As normas gerais que impedem a arrematação de um bem por preço vil em um processo judicial são plenamente aplicáveis ao caso de execução extrajudicial de um imóvel alvo de alienação fiduciária, mesmo para casos anteriores à Lei 14.711/23.
A conclusão é da 3ª Turma do Superior Tribunal de Justiça, que declarou a nulidade da arrematação do imóvel de uma empresa devedora, determinando a realização de novo leilão.
O caso trata de uma empresa que fez um empréstimo de R$ 28,6 milhões por meio de escritura pública de cessão de crédito com pacto adjeto de alienação fiduciária de imóvel.
Isso significa que, para obter os R$ 28,6 milhões, a empresa passou ao credor a propriedade de um imóvel como garantia pela alienação fiduciária e, em caso de não pagamento da dívida, o credor poderia leiloar o bem para reaver os valores. Foi o que aconteceu.
A empresa devedora deixou de cumprir com as obrigações a partir da quarta parcela, o que levou à execução extrajudicial do imóvel, avaliado em R$ 84,4 milhões.
No primeiro leilão, nenhum lance chegou a esse valor, porém no segundo leilão, venceu o lance de R$ 33 milhões, suficiente para quitar o saldo devedor e os demais encargos — o custo do próprio leilão, os juros da dívida e outras obrigações tributárias, incluindo o pagamento do Imposto sobre Transmissão de Bens Imóveis (ITBI).
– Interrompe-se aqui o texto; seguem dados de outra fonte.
-- ==== Sys2Proof/Machine/Core.lean ====
section
/-! DEFINITION. The machine handed to the host. -/

def Sys2Proof.core : Host.Core :=
  { State := Sys2Proof.Machine.State, Fault := Sys2Proof.Machine.Fault, Refusal := Sys2Proof.Machine.Refusal,
    step := Sys2Proof.Machine.step, reset := Sys2Proof.Machine.State.reset }
end

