/-- When an effective zone and the check zone are blocked (R37, R38), the notices of a change (R40), and the Zone Replica's turn at a
release: the picture is kept, the state of zones that nothing continues is dropped, and the blocked states are reported in order (R33,
R36, R40). -/
def Obligations.BlockedStatesAreReported : Prop :=
  (∀ (s : State) (q : Seq), s.settlePicture q =
    let pic := pictureOf s.replica s.bays q
    let cleared : State :=
      { s with
        replica :=
          { s.replica with
            busZones := s.replica.busZones.map fun z =>
              { z with effective := (pic.zones.find? fun y => y.zones.contains z.zone).map EffZone.name }
            picture := some pic, recompute := false }
        zones := s.zones.filter fun st => pic.zones.any fun z => z.name == st.name && !z.members.isEmpty && !z.changed
        check := if pic.check.changed = true ∨ pic.check.members = [] then none else s.check }
    (pic.zones.foldl State.reportZone cleared).reportCheck pic.check) ∧
  (∀ (r : ZoneReplica) (bays : Table BayRecord) (zs : List BusZone) (ms : List Member), reasonsOf r bays zs ms =
    { host := (r.busZones.filter fun z => zs.contains z.zone && z.host).map BusZoneRecord.zone
      cts := (r.busZones.filter fun z => zs.contains z.zone && z.cts).map BusZoneRecord.zone
      data := (ms.filter fun m => (bays.get m.bay).data).map Member.bay
      test := (ms.filter fun m => (bays.get m.bay).testSeen).map Member.bay }) ∧
  (∀ (s : State) (c : CheckZone),
    (s.replica.checkReported = c.blocked → s.reportCheck c = s) ∧
    (s.replica.checkReported ≠ c.blocked → s.reportCheck c =
      State.post { s with replica := { s.replica with checkReported := c.blocked } }
        { subject := .nobody, detail := if c.blocked then .checkBlocked c.cts c.data else .checkUnblocked })) ∧
  (∀ c : CheckZone, c.blocked = true ↔ c.cts = true ∨ c.data ≠ []) ∧
  (∀ (r : ZoneReplica) (bays : Table BayRecord) (zs : List BusZone) (ms : List Member),
    (reasonsOf r bays zs ms).blocked = true ↔
      (∃ z ∈ r.busZones, z.zone ∈ zs ∧ (z.host = true ∨ z.cts = true)) ∨
      ∃ m ∈ ms, (bays.get m.bay).data = true ∨ (bays.get m.bay).testSeen = true) ∧
  (∀ (r : ZoneReplica) (bays : Table BayRecord) (q : Seq),
    (pictureOf r bays q).check.blocked = true ↔
      r.checkCts = true ∨ ∃ p, (bays.get p).service = .inService ∧ (bays.get p).kind = .feeder ∧ (bays.get p).data = true) ∧
  ∀ (s : State) (z : EffZone),
    let changed := (s.replica.busZones.filter fun y => z.zones.contains y.zone && y.reportedBlocked != z.blocked).map BusZoneRecord.zone
    (changed = [] → s.reportZone z = s) ∧
    (changed ≠ [] → s.reportZone z =
      State.post
        { s with replica :=
          { s.replica with busZones := s.replica.busZones.map fun y =>
              if z.zones.contains y.zone then { y with reportedBlocked := z.blocked } else y } }
        { subject := .busZone z.name
          detail := if z.blocked then .zoneBlocked z.name z.zones changed z.reasons else .zoneUnblocked z.name z.zones changed })

/-! ### Sequence Clock and Release Unit -/

/-- The comparison of sequence numbers, and their addition (R44). -/
def Obligations.SequenceNumbersCompareOverHalfTheRange : Prop :=
  ∀ s t : Seq,
    (ahead s t = true ↔ 1 ≤ (s.toNat + 65536 - t.toNat) % 65536 ∧ (s.toNat + 65536 - t.toNat) % 65536 ≤ 32767) ∧
    (behind s t = ahead t s) ∧ ahead s s = false ∧ behind s s = false ∧
    s.toNat ≤ 65535 ∧
    ∀ k : Nat, (s + seqOf k).toNat = (s.toNat + k) % 65536 ∧ (s - seqOf k).toNat = (s.toNat + 65536 - k % 65536) % 65536

/-- SAMPLE_BOUNDARY (R43, R45, R48): the current sequence moves by one, the slewing takes at most 4/256 SP, then the frames are sent,
the timers fall and the due releases are made; a restart whose reply has been sent comes first (log entry 6).
The order of the blocks is log entry 4, the releases log entry 11. The timers of a
link (R64, R67, R69, R72, R74; the silence before the timer is log entry 27), of a bay's latches and orders (R140, R152) and of a start
(R166, R168) fall by one. -/
def Obligations.SampleBoundaryAdvancesTheClock : Prop :=
  (∀ s : State, s.tickTimers =
    (allPos.foldl (fun u p => u.tickBay p) (allPos.foldl (fun u p => u.tickLink p) s)).tickWait) ∧
  (∀ (s : State) (p : Pos), s.tickLink p =
    let aged := s.modLink p fun l => { l with sinceGood := upTo16 l.sinceGood }
    let silent : Prop := 16 ≤ upTo16 (s.link p).sinceGood
    let timed (u : State) : State :=
      if ((s.link p).timer.any fun n => decide (n ≤ 1)) = true then timedOut u p
      else u.modLink p fun l => { l with timer := l.timer.map fun n => n - 1 }
    match (s.link p).state with
    | .down => s
    | .dormant => s
    | .hunt => timed aged
    | .lock => timed (if silent then aged.modLink p fun l => { l with state := .hunt, good := 0, lastGood := none } else aged)
    | .measure => timed (if silent then aged.modLink p fun l => { l with state := .hunt, good := 0, lastGood := none } else aged)
    | .active => if silent then syncLost s p else aged) ∧
  (∀ (s : State) (p : Pos), s.tickBay p =
    let runsOut (l : Latch) : Prop := (l.echo.any fun n => decide (n ≤ 1)) = true
    let ticked (l : Latch) : Latch := { l with echo := if runsOut l then none else l.echo.map fun n => n - 1 }
    let t := s.tripState p
    let told (u : State) (k : LatchKind) (l : Latch) : State :=
      if runsOut l then u.post { subject := .bay p, detail := .tripUnconfirmed k l.sequence } else u
    let latches := told (told (s.modTrip p fun t => { t with trip := ticked t.trip, transfer := ticked t.transfer }) .trip t.trip)
      .transferTrip t.transfer
    match t.inFlight with
    | none => latches
    | some f =>
      if f.timer ≤ 1 then (landed latches p).post { subject := .bay p, detail := .orderTimeout f.order.kind f.order.tag }
      else latches.modTrip p fun t => { t with inFlight := some { f with timer := f.timer - 1 } }) ∧
  (∀ s : State, s.tickWait =
    if s.controller.protection = .starting then
      match s.controller.waitTimer with
      | none => s
      | some n =>
        if n ≤ 1 then
          startEnded s .halted
            (.notMet (allPos.filter fun p => (s.bay p).service == .inService && (s.link p).state != .active)
              (s.controller.station.markRequired && s.clock.state != .locked))
        else { s with controller := { s.controller with waitTimer := some (n - 1) } }
    else s) ∧
  ∀ s : State, powered s →
    let u := if s.controller.restartPending then s.restart else s
    let step : Int := max (-4) (min 4 u.clock.outstanding)
    let clock : Clock :=
      { u.clock with
        current := u.clock.current + 1, runningRate := u.controller.station.frequency, stretch := step
        sinceMark := upTo16 u.clock.sinceMark, outstanding := u.clock.outstanding - step }
    ∃ t, exec .sampleBoundary s = .next t ∧ t = (State.tickTimers (State.sendFrames { u with clock := clock })).settle ∧
      t.clock = clock ∧ t.pending = s.pending ∧ t.pins = s.pins
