-- ==== Sys2Proof/Laws/Pool.lean ====
section
/-! SUPPORT. The Frame Pool's canonical form is kept by every operation on a set of frames. -/

namespace Sys2Proof.Machine

/-- A frame stands before every frame of a canonical list. -/
def headBelow (f : StoredFrame) : List StoredFrame → Bool
  | [] => true
  | g :: _ => f.sequence.toNat < g.sequence.toNat

theorem framesSorted_cons (f : StoredFrame) (fs : List StoredFrame) :
    framesSorted (f :: fs) = (headBelow f fs && framesSorted fs) := by
  cases fs <;> simp [framesSorted, headBelow]

theorem headBelow_insert {f g : StoredFrame} {fs : List StoredFrame} (h : headBelow f fs = true)
    (hg : f.sequence.toNat < g.sequence.toNat) : headBelow f (insertFrame g fs) = true := by
  cases fs with
  | nil => simpa [insertFrame, headBelow] using hg
  | cons x xs =>
    simp only [insertFrame]
    split
    · simpa [headBelow] using hg
    · split <;> simpa [headBelow] using h

/-- A store keeps the canonical form. -/
theorem framesSorted_insert (g : StoredFrame) (fs : List StoredFrame) (h : framesSorted fs = true) :
    framesSorted (insertFrame g fs) = true := by
  induction fs with
  | nil => rfl
  | cons x xs ih =>
    rw [framesSorted_cons, Bool.and_eq_true] at h
    simp only [insertFrame]
    split
    · rename_i hlt
      rw [framesSorted_cons, framesSorted_cons, h.1, h.2]
      simp [headBelow, hlt]
    · split
      · rw [framesSorted_cons]; simp [h.1, h.2]
      · rename_i hlt hne
        have hx : x.sequence.toNat < g.sequence.toNat := by
          have : g.sequence.toNat ≠ x.sequence.toNat := fun e => hne (BitVec.eq_of_toNat_eq e)
          omega
        rw [framesSorted_cons, headBelow_insert h.1 hx, ih h.2]; rfl

/-- In a canonical list the head stands before every later frame. -/
theorem sorted_below {f : StoredFrame} {fs : List StoredFrame} (h : framesSorted (f :: fs) = true) :
    ∀ g ∈ fs, f.sequence.toNat < g.sequence.toNat := by
  induction fs generalizing f with
  | nil => simp
  | cons x xs ih =>
    rw [framesSorted_cons, Bool.and_eq_true] at h
    have hx : f.sequence.toNat < x.sequence.toNat := by simpa [headBelow] using h.1
    intro g hg
    rcases List.mem_cons.1 hg with rfl | hg
    · exact hx
    · exact Nat.lt_trans hx (ih h.2 g hg)

/-- Taking frames out keeps the canonical form. -/
theorem framesSorted_filter (p : StoredFrame → Bool) (fs : List StoredFrame) (h : framesSorted fs = true) :
    framesSorted (fs.filter p) = true := by
  induction fs with
  | nil => rfl
  | cons x xs ih =>
    have h2 : framesSorted xs = true := by rw [framesSorted_cons, Bool.and_eq_true] at h; exact h.2
    by_cases hp : p x = true
    · rw [List.filter_cons_of_pos hp, framesSorted_cons, ih h2, Bool.and_true]
      cases hf : xs.filter p with
      | nil => rfl
      | cons y ys =>
        have : y ∈ xs := List.mem_of_mem_filter (p := p) (by rw [hf]; exact List.mem_cons_self)
        simpa [headBelow] using sorted_below h y this
    · rw [List.filter_cons_of_neg hp]; exact ih h2

theorem framesSorted_free (q : Seq) (fs : List StoredFrame) (h : framesSorted fs = true) :
    framesSorted (freeFrame q fs) = true := framesSorted_filter _ fs h

/-- A freed sequence is held no more. -/
theorem findFrame_free (q : Seq) (fs : List StoredFrame) : findFrame q (freeFrame q fs) = none := by
  simp [findFrame, freeFrame, List.find?_eq_none]

/-- A frame just stored is found under its sequence, where none was held. -/
theorem findFrame_insert (f : StoredFrame) (fs : List StoredFrame) (h : findFrame f.sequence fs = none) :
    findFrame f.sequence (insertFrame f fs) = some f := by
  induction fs with
  | nil => simp [findFrame, insertFrame]
  | cons x xs ih =>
    have hx : ¬ x.sequence = f.sequence := by
      intro e; simp [findFrame, e] at h
    have h2 : findFrame f.sequence xs = none := by
      simpa [findFrame, List.find?_cons, hx] using h
    simp only [insertFrame]
    split
    · simp [findFrame]
    · split
      · rename_i e; exact absurd e.symm hx
      · have := ih h2
        simpa [findFrame, List.find?_cons, hx] using this

end Sys2Proof.Machine
end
Para a empresa devedora, a arrematação é ilegal porque foi feita por preço vil, com fundamento no art. 884 do Código Civil e no art. 891, caput e parágrafo único do Código de Processo Civil, regras que proíbem o enriquecimento sem causa e, no caso de alienação, o lance que ofereça preço vil, considerado aquele inferior a 50% do valor da avaliação, o que foi afastado pelo TJ/SP sob a alegação de esse critério não estava descrito na Lei 9.514/97 (alienação fiduciária).
Interessante registrar que o art. 27 da lei da alienação fiduciária, que estava vigente à época dos fatos e do julgamento, se resumia a indicar que no segundo leilão “será aceito o maior lance oferecido, desde que igual ou superior ao valor da dívida, das despesas, dos prêmios de seguro, dos encargos legais, inclusive tributos”, porém tal norma foi alterada pela Lei 14.711/2023, onde o parágrafo 2º do artigo 27 indica que, em segundo leilão, não pode ser aceito lance inferior à metade do valor de avaliação do bem, ainda que superior ao valor da dívida, o que já era o posicionamento do STJ[1].
Haroldo Lourenço
Sócio Fundador BLP Advogados
Doutor em Direito
Professor Adjunto na UFRJ
[1] STJ, 3ª Turma, REsp 2.039.253/SP, rel. Min. Nancy Andrigui.